Думается, ни у кого не возникнет сомнения, что Пушкин, усвоивший стратегию любви на собственном богатом опыте, перечислил основные её приёмы вполне правдиво. Это не сатира, а реализм, такое поведение достаточно типично для пылающих «страстью нежной». А теперь скажите: где же здесь самопожертвование? Здесь нечто прямо противоположное – азартная охота на предмет этой страсти, который сам должен стать жертвой. А если жертва сопротивляется, охота превращается в настоящую войну, которую надо во что бы то ни стало выиграть, то есть одержать ту самую «победу». И это такая война, где не соблюдаются никакие Женевские конвенции, ибо победа должна быть одержана любыми средствами, включая самые аморальные и даже подлые: обман, ложь, притворство и тому подобное. Как же мог такой чуткий к понятиям человек, как Владимир Соловьёв, усмотреть в этом неблагородном поведении «перенесение всего жизненного интереса с себя на другого»? Тут, наоборот, всё подчинено собственному интересу; самоутверждающееся «я» пытается раздуться, как лягушка из басни, путём поглощения другого «я» и включения его в свой состав. И тут ведь не отговоришься тем, что это, дескать, не любовь, – по нормам человеческого языка, которые не нами придуманы, не нам их и отменять, влюблённость есть то состояние, которое прежде всего именуется любовью. И по своему личному опыту, и по наблюдениям за другими все прекрасно знают, как тираничны бывают влюблённые, какие повышенные требования предъявляют они к своим возлюбленным, как им всего от них мало; но стоит только начаться разговору о брачной любви в теоретическом плане, будто под действием гипноза люди начинают вторить Соловьёву: «Любовь – это преодоление эгоизма». В чём тут дело?

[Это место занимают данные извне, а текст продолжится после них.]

/-- Boot load, store, and media copies of the Accord. The boot load ends with an image applied or in Base-note mode with cause 0x01. A store request that passes its checks empties the slot that does not hold the applied image and starts the store; otherwise it ends with its status and no slot changes. A store read back equal leaves the slot Pending, one that differs leaves it revoked. Media copies take the applied image where they read back; their read gives host memory the copy. Completion: ACCORD_BOOT_LOAD, ACCORD_STORE, ACCORD_STORE_WRITTEN, ACCORD_MEDIA_COPY, ACCORD_MEDIA_COPY_READ each answer a next state, under the premises of its clause on the state and operands alone. (04_accord.md (R113; R114; R124; R127; R130; R131; R132; R135)) -/
def Obligations.accord_commands : Prop :=
  (∀ s : State, s.live = true → s.bit HM_STAT.FILLDONE = true → s.acc.applied = [] → s.fld AC_STAT.OP = 1 → s.bit FB_STAT.BASENOTE = false →
    ∃ t, exec .accordBootLoad s = .next t ∧ (t.acc.applied = [] → t.bit FB_STAT.BASENOTE = true ∧ t.fld FB_STAT.CAUSE = 1 ∧ t.pins.faultL = true) ∧
      (t.acc.applied ≠ [] → t.fld ST_STAT.STATE = 1 ∧ t.acc.applied = (s.flashAccord (t.fld AC_STAT.SLOT)).image)) ∧
  (∀ (s : State) (r tag : Nat) (img : List Byte) (ok : Bool) (d : RingDesc), s.live = true → s.descReady r tag 0x09 d = true → s.descGo d = true → s.bit AC_STAT.BUSY = false →
    ∃ t, exec (.accordStore r tag img ok) s = .next t ∧
      (ok = false → t = (s.descBegun r tag d).ringEnd r tag rsHostError none) ∧
      (ok = true → natBit (d.p 12 1) 1 = false → (s.descBegun r tag d).acStoreErr (slice img 0 (d.p 8 4)) = none →
        t.fld AC_STAT.OP = 2 ∧ t.bit AC_STAT.BUSY = true ∧ t.flashAccord (1 - s.fld AC_STAT.SLOT) = FlashSlot.empty ∧
        t.flashAccord (s.fld AC_STAT.SLOT) = s.flashAccord (s.fld AC_STAT.SLOT) ∧
        t.acc.store = some ⟨.ring r tag, (slice img 0 (d.p 8 4)).take (acImgLen (slice img 0 (d.p 8 4))), 1 - s.fld AC_STAT.SLOT, natBit (d.p 12 1) 0, false, false⟩ ∧
        OnlyParts [.regs, .tickMem, .nv, .acc] (s.descBegun r tag d) t)) ∧
  (∀ (s : State) (r tag : Nat) (img : List Byte) (d : RingDesc) (e : Nat × Nat), s.live = true → s.descReady r tag 0x09 d = true → s.descGo d = true → s.bit AC_STAT.BUSY = false →
    natBit (d.p 12 1) 1 = false → (s.descBegun r tag d).acStoreErr (slice img 0 (d.p 8 4)) = some e →
    exec (.accordStore r tag img true) s =
      .next (((s.descBegun r tag d).acRefuse (slice img 0 (d.p 8 4)) e).ringEnd r tag rsAccordError (resultByte rsAccordError e.1))) ∧
  (∀ (s : State) (r tag : Nat) (img : List Byte) (ok : Bool) (d : RingDesc), s.live = true → s.descReady r tag 0x09 d = true → s.descGo d = true → s.bit AC_STAT.BUSY = true →
    exec (.accordStore r tag img ok) s = .next ((s.descBegun r tag d).ringEnd r tag rsBusy none)) ∧
  (∀ (s : State) (x : StoreOp), s.live = true → s.acc.store = some x → x.written = false → x.apply = false →
    ∃ u : State, exec (.accordStoreWritten true) s = .next (u.answerStore x.owner rsSuccess 0 (u.storedStatus x.owner)).deferredPump ∧
      (u.flashAccord x.slot).image = x.image ∧ (u.flashAccord x.slot).marks.extra = x.relayout ∧ u.acc.store = none ∧ u.bit AC_STAT.BUSY = false ∧
      OnlyParts [.regs, .tickMem, .nv, .acc] s u) ∧
  (∀ (s : State) (x : StoreOp), s.live = true → s.acc.store = some x → x.written = false →
    ∃ u : State, exec (.accordStoreWritten false) s = .next (u.answerStore x.owner rsUnitError 0 .internalError).deferredPump ∧
      (u.flashAccord x.slot).marks.revoke = true ∧ u.acc.store = none ∧ u.bit AC_STAT.BUSY = false ∧ OnlyParts [.regs, .tickMem, .nv, .acc, .sil] s u) ∧
  (∀ (s : State) (okA okB : Bool), s.live = true → s.acc.copyDue = true → s.acc.applied ≠ [] → s.bit FB_STAT.BASENOTE = false → s.svState .A = svFollowing →
    s.svState .B = svFollowing →
    ∃ t, exec (.accordMediaCopy okA okB) s = .next t ∧ t.acc.mediaCopy.A = (if okA then s.acc.applied else s.acc.mediaCopy.A) ∧
      t.acc.mediaCopy.B = (if okB then s.acc.applied else s.acc.mediaCopy.B) ∧ t.bit AC_STAT.MEDIACOPY = (okA && okB) ∧ t.acc.copyDue = false ∧
      OnlyParts [.regs, .tickMem, .acc, .map] s t ∧ OnlyRegs [AC_STAT.REG.addr] s t) ∧
  (∀ (s : State) (r tag : Nat) (d : RingDesc), s.live = true → s.descReady r tag 0x0A d = true → s.descGo d = true → s.actAway (actOf (d.p 0 1)) = false →
    s.acc.mediaCopy.at (actOf (d.p 0 1)) ≠ [] →
    exec (.accordMediaCopyRead r tag true) s =
      .next (((s.descBegun r tag d).hostWrite .data (s.ring r).port (d.p 8 8) (s.acc.mediaCopy.at (actOf (d.p 0 1)))).ringEnd r tag rsSuccess none))

/-- Roles, starts, stops, drains and faults of a helper. At boot a helper takes the role and parameter of the Accord with ROLEGEN 1; a start runs it from its role's entry microword; a stop request that can be accepted makes it Stopping and returns what waits for it; the end of its drain halts it; a fault halts it in Faulted with its cause and address, a lapse of the safe point with cause 3. Completion: HELPER_ROLE_ASSIGNMENT, HELPER_START, HELPER_STOP_REQUEST, HELPER_DRAIN_DONE, HELPER_DRAIN_TIMEOUT, HELPER_FAULT, SAFE_POINT_LAPSE each answer a next state, under the premises of its clause on the state and operands alone. (05_steward_and_helpers.md (R153; R155; R157; R159; R168; R152)) -/
def Obligations.helper_states : Prop :=
  (∀ (s : State) (h : Nat), s.live = true → h < 24 → s.acc.applied ≠ [] → s.bit FB_STAT.BASENOTE = false → s.heState h = heStopped → s.fld (HE_ROLE.ROLEGEN h) = 0 →
    ∃ t, exec (.helperRoleAssignment h) s = .next t ∧ t.role h = s.acRole h ∧ t.roleParam h = s.acParam h ∧ t.fld (HE_ROLE.ROLEGEN h) = 1 ∧
      OnlyParts [.regs, .tickMem] s t ∧ OnlyRegs [(HE_ROLE.REG h).addr, DD_STAT.REG.addr] s t) ∧
  (∀ (s : State) (h : Nat), s.live = true → h < 24 → s.bit FB_STAT.BASENOTE = false → s.heState h = heStopped → s.fld (HE_ROLE.ROLEGEN h) ≠ 0 →
    (s.fabric.owed.any (fun x => x.1 == h)) = false →
    ∃ t, exec (.helperStart h) s = .next t ∧ t.heState h = heRunning ∧ (t.helper h).pc = Config.entryPoint (s.role h) ∧ (t.helper h).space = 1 ∧
      (t.helper h).count = 0 ∧ (t.helper h).rstack = [] ∧ (t.helper h).regs = (s.helper h).regs ∧ (t.helper h).localStore = (s.helper h).localStore ∧
      (∀ k < 24, k ≠ h → t.helper k = s.helper k) ∧ OnlyParts [.regs, .tickMem, .helpers] s t) ∧
  (∀ (s : State) (h : Nat), s.live = true → h < 24 → s.heState h = heRunning → s.stopOk h = true → (s.helper h).count = 0 →
    ∃ t, exec (.helperStopRequest h) s = .next t ∧ t.heState h = heStopping ∧ (∀ m ∈ t.fabric.waiting, m.dst ≠ h) ∧
      t.fabric.returning.length = s.fabric.returning.length + (s.fabric.waiting.filter (fun m => m.dst == h)).length ∧ (s.role h ≠ 1 → OnlyParts [.regs, .tickMem, .helpers, .fabric] s t)) ∧
  (∀ (s : State) (h : Nat), s.live = true → h < 24 → s.heState h = heRunning → s.stopOk h = true → (s.helper h).count ≠ 0 →
    exec (.helperStopRequest h) s = .next (s.modHelper h (fun x => { x with stopReq := true }))) ∧
  (∀ (s : State) (h : Nat), s.live = true → h < 24 → s.heState h = heFaulted →
    exec (.helperStopRequest h) s = .next (s.modHelper h (fun x => { x with stopStatus := some rsAlreadyDown }))) ∧
  (∀ (s : State) (h : Nat), s.live = true → h < 24 → s.heState h = heRunning → s.stopOk h = false →
    exec (.helperStopRequest h) s = .next (s.modHelper h (fun x => { x with stopStatus := some rsRefused }))) ∧
  (∀ (s : State) (h : Nat), s.live = true → h < 24 → s.heState h = heStopping → s.role h ≠ 1 → s.role h ≠ 0x0B → (s.helper h).count = 0 → (s.fabric.owed.any (fun x => x.1 == h)) = false →
    ∃ t, exec (.helperDrainDone h) s = .next t ∧ t.heState h = heStopped ∧ (t.helper h).inbox = [] ∧ (t.helper h).events = [] ∧
      (t.helper h).blocked = false ∧ OnlyParts [.regs, .tickMem, .helpers, .fabric] s t) ∧
  (∀ (s : State) (h : Nat) (mine : List (Nat × Nat)), s.live = true → h < 24 → s.heState h = heStopping → s.role h ≠ 1 → s.role h ≠ 6 → s.role h ≠ 0x0B → (s.helper h).count = 0 →
    (s.fabric.owed.any (fun x => x.1 == h)) = false →
    ∃ t, exec (.helperDrainTimeout h mine) s = .next t ∧ t.heState h = heStopped ∧ (t.helper h).work = [] ∧ (t.helper h).inbox = [] ∧
      (∀ w ∈ (s.helper h).work, ∃ y ∈ t.fabric.returning, y.src = w.1 ∧ y.tag = w.2 ∧ y.status = msgAborted) ∧
      (∀ x ∈ (s.helper h).inbox, { x with status := msgDown } ∈ t.fabric.returning) ∧
      OnlyParts [.regs, .tickMem, .helpers, .fabric] s t) ∧
  (∀ (s : State) (h cause space addr : Nat), s.live = true → h < 24 → 1 ≤ cause → cause ≤ 6 → s.heActive h = true →
    ∃ u : State, exec (.helperFault h cause space addr) s = .next (s.faultHelper h cause space addr).domSettle.standbyStep ∧
      u = s.heFault h cause space addr ∧ u.heState h = heFaulted ∧ u.fld (HE_FAULT.CAUSE h) = cause ∧ u.fld (HE_FAULT.ADDR h) = addr % 2 ^ 13 ∧
      (u.helper h).inbox = [] ∧ (u.helper h).blocked = false ∧
      ((s.helper h).stopReq = true → (u.helper h).stopStatus = some rsAlreadyDown) ∧ OnlyParts [.regs, .tickMem, .helpers, .fabric, .sil] s u) ∧
  (∀ (s : State) (h : Nat), s.live = true → h < 24 → 257 ≤ (s.helper h).count →
    exec (.safePointLapse h) s = .next (s.faultHelper h 3 (s.helper h).space (s.helper h).pc).domSettle.standbyStep)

Здесь действительно срабатывает массовый гипноз такой силы, что ему почти невозможно противостоять, гипноз общепринятой идеологии. Это – повреждение общественного сознания, которое автоматически передаётся личным сознаниям. Где-то с XV века, когда в Европе началась апостасия – процесс отпадения человека от Бога, когда на место прежней картины мира, в центре которой помещался Бог, начала исподволь готовиться новая, с человеком в центре, – всё чаще и всё громче в литературе и искусстве стали воспевать влюблённость как высшее божественное чувство, и это воспевание в конце концов превратилось в культ брачной любви. По апостасийной логике это было абсолютно закономерно, ибо культ Христа, которым жили европейцы пятнадцать веков, не соответствовал уже новому мировоззрению и ему надо было найти замену. Ничего более подходящего, чем то возбуждение, которое было у Левина на катке и бывает у всех влюблённых в первые дни, не нашлось, и его сделали предметом культа. О том, что оно быстро проходит, намеренно забыли. Это привело к тому, что романы и повести о человеческих судьбах завершались вступлением преодолевших все препятствия героев в брак, ибо дальше любовная эйфория, заставлявшая их сдвигать горы, кончалась, и писать было не о чем. Не одно столетие просуществовала эта «усечённая» литература, вырывающая из всей судьбы человека очень кратковременный период, в котором усматривалось нечто возвышенное, и это возвышенное становилось предметом обожествления. А поскольку два разных типа сакральности не могут ужиться в обществе, прежняя сакральность, источником которой был Христос, начала отходить на задний план, что и требовалось Новому времени.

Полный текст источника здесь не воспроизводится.